Whatever works for you.

 

[paisiello2]

I think it's not whatever works for me but rather whatever works for the physics.

Clearly your table analogy doesn't go far enough.

 

[dauto]

I think it's not whatever works for me but rather whatever works for the physics.

Clearly your table analogy doesn't go far enough.

This thread is much ado about nothing, in my opinion. If you don't like the tables, remove them and use the floor instead...

 

[paisiello2]

This thread is much ado about nothing, in my opinion. If you don't like the tables, remove them and use the floor instead...

Whatever works for you...

 

[BruceW]

Even if you pick the "fixed" stars as your inertial frame, you will still measure a bulge in the earth. So where did the force to cause this deformation come from? It can't be a fictitious force because they supposedly do not exist in an inertial frame.

then call it a lack of a force. think of each bit of matter as it spins around the Earth's axis. If there were more force on the matter at the equator, there would be less bulge. If the forces were suddenly zero, the bulge would be infinite, because the matter would just all fly outwards at it's current velocity.

 

[paisiello2]

then call it a lack of a force. think of each bit of matter as it spins around the Earth's axis. If there were more force on the matter at the equator, there would be less bulge. If the forces were suddenly zero, the bulge would be infinite, because the matter would just all fly outwards at it's current velocity.

But is this enough by itself to cause the deformation?

Based on the postings made by others I think now that the bulge is caused by the portion of the Earth outside the equatorial region pushing or squeezing against the portion of the Earth in the equatorial region. This squeeze is caused by the Earth's gravity trying to accelerate the moving portions towards the center of the earth.

 

[D H]

From the perspective of a frame that rotates with the Earth, the surface of the Earth is very well approximated as a surface of constant potential energy, where the potential from both the gravitation and centrifugal forces contribute to the total.

From the perspective of an inertial (non-rotating) frame, the surface of the Earth is very well approximated as a surface of constant total energy, where both the gravitation force and kinetic energy contribute to the total.

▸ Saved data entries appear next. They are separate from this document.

theorem test_add_m :
    (runs (put { start with a := 0xFF, h := 0x20 } 0x2000 0x01) [0x86] fun t =>
      decide (t.a = 0x00 ∧ t.flags = fl false true true true true ∧ t.clocks = 7)) = true := by decide

theorem test_adc_m :
    (runs (put { start with a := 0x7F, h := 0x20, flags := flC } 0x2000 0x80) [0x8E] fun t =>
      decide (t.a = 0x00 ∧ t.flags = fl false true true true true)) = true := by decide

theorem test_adi :
    (runs { start with a := 0x14 } [0xC6, 0x42] fun t =>
      decide (t.a = 0x56 ∧ t.flags = fl false false false true false)) = true := by decide

theorem test_aci :
    (runs { start with a := 0x14, flags := flC } [0xCE, 0x42] fun t =>
      decide (t.a = 0x57 ∧ t.flags = fl0)) = true := by decide

theorem test_dad_b :
    (runs { start with h := 0xA1, l := 0x7B, b := 0x33, c := 0x9F, flags := fl false true false false false } [0x09] fun t =>
      decide (t.hl = 0xD51A ∧ t.flags = fl false true false false false ∧ t.clocks = 10)) = true := by decide

theorem test_dad_d :
    (runs { start with h := 0xFF, l := 0xFF, e := 0x01 } [0x19] fun t =>
      decide (t.hl = 0x0000 ∧ t.flags = flC)) = true := by decide

theorem test_dad_h :
    (runs { start with h := 0x12, l := 0x34 } [0x29] fun t =>
      decide (t.hl = 0x2468 ∧ t.flags = fl0)) = true := by decide

theorem test_dad_sp :
    (runs { start with sp := 0x3FFE, flags := flC } [0x39] fun t =>
      decide (t.hl = 0x3FFE ∧ t.flags = fl0)) = true := by decide

theorem test_sub_b :
    (runs { start with a := 0x80, b := 0x01 } [0x90] fun t => decide (t.a = 0x7F ∧ t.flags = fl0)) = true := by decide

theorem test_sub_a :
    (runs { start with a := 0x3E, flags := flC } [0x97] fun t =>
      decide (t.a = 0x00 ∧ t.flags = fl false true true true false)) = true := by decide

theorem test_sbb_l :
    (runs { start with a := 0x04, l := 0x02, flags := flC } [0x9D] fun t =>
      decide (t.a = 0x01 ∧ t.flags = fl false false true false false)) = true := by decide

theorem test_sbb_b :
    (runs { start with a := 0x00, b := 0xFF, flags := flC } [0x98] fun t =>
      decide (t.a = 0x00 ∧ t.flags = fl false true false true true)) = true := by decide

theorem test_sub_m :
    (runs (put { start with a := 0x05, h := 0x20 } 0x2000 0x06) [0x96] fun t =>
      decide (t.a = 0xFF ∧ t.flags = fl true false false true true)) = true := by decide

theorem test_sbb_m :
    (runs (put { start with a := 0x10, h := 0x20, flags := flC } 0x2000 0x0F) [0x9E] fun t =>
      decide (t.a = 0x00 ∧ t.flags = fl false true false true false)) = true := by decide

theorem test_sui :
    (runs start [0xD6, 0x01] fun t =>
      decide (t.a = 0xFF ∧ t.flags = fl true false false true true)) = true := by decide

theorem test_sbi :
    (runs { start with flags := flC } [0xDE, 0x01] fun t =>
      decide (t.a = 0xFE ∧ t.flags = fl true false false false true)) = true := by decide

theorem test_daa_both_digits :
    (runs { start with a := 0x9B } [0x27] fun t =>
      decide (t.a = 0x01 ∧ t.flags = fl false false true false true)) = true := by decide

theorem test_daa_keeps_carry :
    (runs { start with a := 0xFF, flags := fl false false true false true } [0x27] fun t =>
      decide (t.a = 0x65 ∧ t.flags = fl false false true true true)) = true := by decide

/-! #### Stack -/

theorem test_push_b :
    (runs { start with b := 0x8F, c := 0x9D, sp := 0x3A2C } [0xC5] fun t =>
      decide (t.peek 0x3A2B = 0x8F ∧ t.peek 0x3A2A = 0x9D ∧ t.sp = 0x3A2A ∧ t.clocks = 11)) = true := by decide

theorem test_push_d_wraps :
    (runs { start with d := 0x12, e := 0x34, sp := 0x0001 } [0xD5] fun t =>
      decide (t.peek 0x0000 = 0x12 ∧ t.peek 0xFFFF = 0x34 ∧ t.sp = 0xFFFF)) = true := by decide

theorem test_push_h :
    (runs { start with h := 0xAB, l := 0xCD } [0xE5] fun t =>
      decide (t.peek 0xFFFF = 0xAB ∧ t.peek 0xFFFE = 0xCD ∧ t.sp = 0xFFFE)) = true := by decide

theorem test_push_psw :
    (runs { start with a := 0x1F, sp := 0x502A, flags := fl false true false true true } [0xF5] fun t =>
      decide (t.peek 0x5029 = 0x1F ∧ t.peek 0x5028 = 0x47 ∧ t.sp = 0x5028)) = true := by decide

theorem test_push_psw_no_flag :
    (runs { start with a := 0xFF, sp := 0x2000 } [0xF5] fun t =>
      decide (t.peek 0x1FFF = 0xFF ∧ t.peek 0x1FFE = 0x02)) = true := by decide

theorem test_pop_b :
    (runs (put (put { start with sp := 0x1239 } 0x1239 0x3D) 0x123A 0x93) [0xC1] fun t =>
      decide (t.b = 0x93 ∧ t.c = 0x3D ∧ t.sp = 0x123B ∧ t.clocks = 10)) = true := by decide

These two perspectives yield the same result.

That was wrong.

It's the difference between kinetic and potential energy that is minimized, not the sum. Nothing's moving from the perspective of an Earth-fixed frame, so there is no kinetic energy in this frame. There is however a potential due to the fictitious centrifugal force in this frame, $-\frac 1 2 \omega^2 r^2 \sin^2\theta$. There is no centrifugal force in an inertial frame, but things are moving in this frame. The specific kinetic energy $\frac 1 2 v^2$ can be rewritten as $\frac 1 2 \omega^2 r^2 \sin^2\theta$. Note well: The kinetic energy in the inertial frame and the centrifugal potential in the rotating frame are additive inverses.

What this means is that the Lagrangian L=T-V is the same whether one looks at things from the perspective of an Earth-fixed (rotating) frame or an inertial frame. The principal of least action mandates the presence of an equatorial bulge.